Model	ID Chunk	Speed	Accuracy	Description
CRNN VGG16	`crnn-vgg16`	Medium	Good	CNN-RNN hybrid with VGG16 encoder
CRNN MobileNet V3 Small	`crnn-mobilenet-v3-small`	Very Fast	Medium	Efficient CRNN with small MobileNet
CRNN MobileNet V3 Large	`crnn-mobilenet-v3-large`	Fast	Good	CRNN with larger MobileNet
SAR ResNet31	`sar-rn31`	Slow	High	Show, Attend and Read - attention-based
MASTER	`master`	Slow	High	Multi-Aspect Non-local Network
ViTSTR Small	`vitstr-s`	Medium	Good	Vision Transformer for text recognition
PARSeq	`parseq`	Medium	High	Permutation Language Modeling - state-of-the-art

Example Model IDs¶

Combine any detection model with any recognition model:

doctr-dbnet-rn50/crnn-vgg16 - DB ResNet50 detection + CRNN VGG16 recognition
doctr-fast-b/parseq - FAST Base detection + PARSeq recognition
doctr-db-net-mobilenet-v3-l/crnn-mobilenet-v3-small - MobileNet detection + MobileNet recognition (fastest)
doctr-dbnet-rn50/sar-rn31 - DB ResNet50 detection + SAR ResNet31 recognition (highest accuracy)

Total combinations: 9 detection models × 7 recognition models = 63 possible model configurations

Supported Backends¶

Backend	Extras Required
`torch`	`torch-cpu`, `torch-cu118`, `torch-cu124`, `torch-cu126`, `torch-cu128`, `torch-jp6-cu126`

Roboflow Platform Compatibility¶

Feature	Supported
Training	❌ Not available for training
Upload Weights	❌ Not supported
Serverless API (v2)	✅ Deploy via hosted API
Workflows	✅ Use in Workflows via OCR block
Edge Deployment (Jetson)	✅ Deploy on NVIDIA Jetson devices
Self-Hosting	✅ Deploy with `inference-models`

Installation¶

Install with PyTorch extras:

PyTorch: torch-cpu, torch-cu118, torch-cu124, torch-cu126, torch-cu128, torch-jp6-cu126

Usage Example¶

import cv2
import supervision as sv
from inference_models import AutoModel

# Load DocTR model (DB ResNet50 detection + PARSeq recognition)
model = AutoModel.from_pretrained(
    "doctr-dbnet-rn50/parseq",
    api_key="your_roboflow_api_key"
)

# Load image
image = cv2.imread("path/to/document.jpg")

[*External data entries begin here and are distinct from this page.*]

/-- The lane-moving forms (R202 to R204): each active lane takes the register of its source lane, 0 where that lane is outside the path, and the fill where a slide runs out of lanes. -/
def Obligations.LaneMoveResults : Prop :=
  ∀ (s t : State) (c : Ctx) (w : BitVec 1) (d a b : BitVec 7) (n : BitVec 5) (f : BitVec 2),
    (Issues (infoVR w d a b) s c t → WritesV c t d.toNat (fun l => (if (c.rv l b.toNat).toNat % 32 < 32 ∧ c.has ((c.rv l b.toNat).toNat % 32) then c.rv ((c.rv l b.toNat).toNat % 32) a.toNat else 0, 0)) (exec (.shfl w d a b) s)) ∧
    (Issues (infoV2 w d a) s c t → WritesV c t d.toNat (fun l => (if l ^^^ n.toNat < 32 ∧ c.has (l ^^^ n.toNat) then c.rv (l ^^^ n.toNat) a.toNat else 0, 0)) (exec (.shfli w d a n) s)) ∧
    (Issues (infoV2 w d a) s c t → WritesV c t d.toNat (fun _ => (if n.toNat < 32 ∧ c.has (n.toNat) then c.rv (n.toNat) a.toNat else 0, 0)) (exec (.bcst w d a n) s)) ∧
    (Issues (infoSlide w d a f) s c t → WritesV c t d.toNat (fun l => (if n.toNat ≤ l then c.from (l - n.toNat) a.toNat else if f = 0 then 0 else if f = 1 then c.from 0 a.toNat else if f = 2 then c.from (l + 32 - n.toNat) a.toNat else c.rs c.hints.fill, 0)) (exec (.slup w d a n f) s)) ∧
    (Issues (infoSlide w d a f) s c t → WritesV c t d.toNat (fun l => (if l + n.toNat < 32 then c.from (l + n.toNat) a.toNat else if f = 0 then 0 else if f = 1 then c.from 31 a.toNat else if f = 2 then c.from (l + n.toNat - 32) a.toNat else c.rs c.hints.fill, 0)) (exec (.sldn w d a n f) s))

/-- Votes, predicate logic, and the moves between predicates and registers (R205). -/
def Obligations.VoteAndPredicateResults : Prop :=
  ∀ (s t : State) (c : Ctx) (w : BitVec 1) (p q r : BitVec 3) (u a : BitVec 7),
    (Issues { w := flag1 w, regs := [.s u.toNat 1 1] } s c t → WritesS c t u.toNat [maskOf ((lanesOf c.mask).filter fun l => c.pred l p.toNat)] (exec (.ballot w u p) s)) ∧
    (Issues (infoNone w) s c t → WritesQ c t q.toNat ((lanesOf c.mask).any fun l => c.pred l p.toNat) 0 (exec (.vany w q p) s)) ∧
    (Issues (infoNone w) s c t → WritesQ c t q.toNat ((lanesOf c.mask).all fun l => c.pred l p.toNat) 0 (exec (.vall w q p) s)) ∧
    (Issues (infoNone w) s c t → WritesP c t r.toNat (fun l => (c.pred l p.toNat && c.pred l q.toNat, 0)) (exec (.pand w r p q) s)) ∧
    (Issues (infoNone w) s c t → WritesP c t r.toNat (fun l => (c.pred l p.toNat || c.pred l q.toNat, 0)) (exec (.por w r p q) s)) ∧
    (Issues (infoNone w) s c t → WritesP c t r.toNat (fun l => (c.pred l p.toNat != c.pred l q.toNat, 0)) (exec (.pxor w r p q) s)) ∧
    (Issues (infoNone w) s c t → WritesP c t r.toNat (fun l => (!c.pred l p.toNat, 0)) (exec (.pnot w r p) s)) ∧
    (Issues (infoV1 w u) s c t → WritesV c t u.toNat (fun l => (if c.pred l p.toNat then 1 else 0, 0)) (exec (.ptov w u p) s)) ∧
    (Issues (infoV1 w u) s c t → WritesP c t p.toNat (fun l => (c.rv l u.toNat != 0, 0)) (exec (.vtop w p u) s)) ∧
    (Issues (infoV2 w u a) s c t → WritesV c t u.toNat (fun l => (maskOf ((lanesOf c.mask).filter fun k => c.rv k a.toNat == c.rv l a.toNat), 0)) (exec (.matchv w u a) s))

# Run inference - returns (texts, detections)
texts, detections = model(image)

# Print detected text
for text in texts:
    print(f"Detected: {text}")

# Visualize results with supervision
box_annotator = sv.BoxAnnotator()
label_annotator = sv.LabelAnnotator()

# Annotate image with bounding boxes and text labels
annotated_image = box_annotator.annotate(scene=image.copy(), detections=detections[0])
annotated_image = label_annotator.annotate(scene=annotated_image, detections=detections[0], labels=texts)

# Save or display
cv2.imwrite("output.jpg", annotated_image)

Output Format¶

DocTR returns a tuple of (List[str], List[Detections]):

texts: List of recognized text strings, one per detected text region
detections: List of Detections objects with bounding boxes and metadata

This structured output allows you to know both what text was detected and where it appears in the image.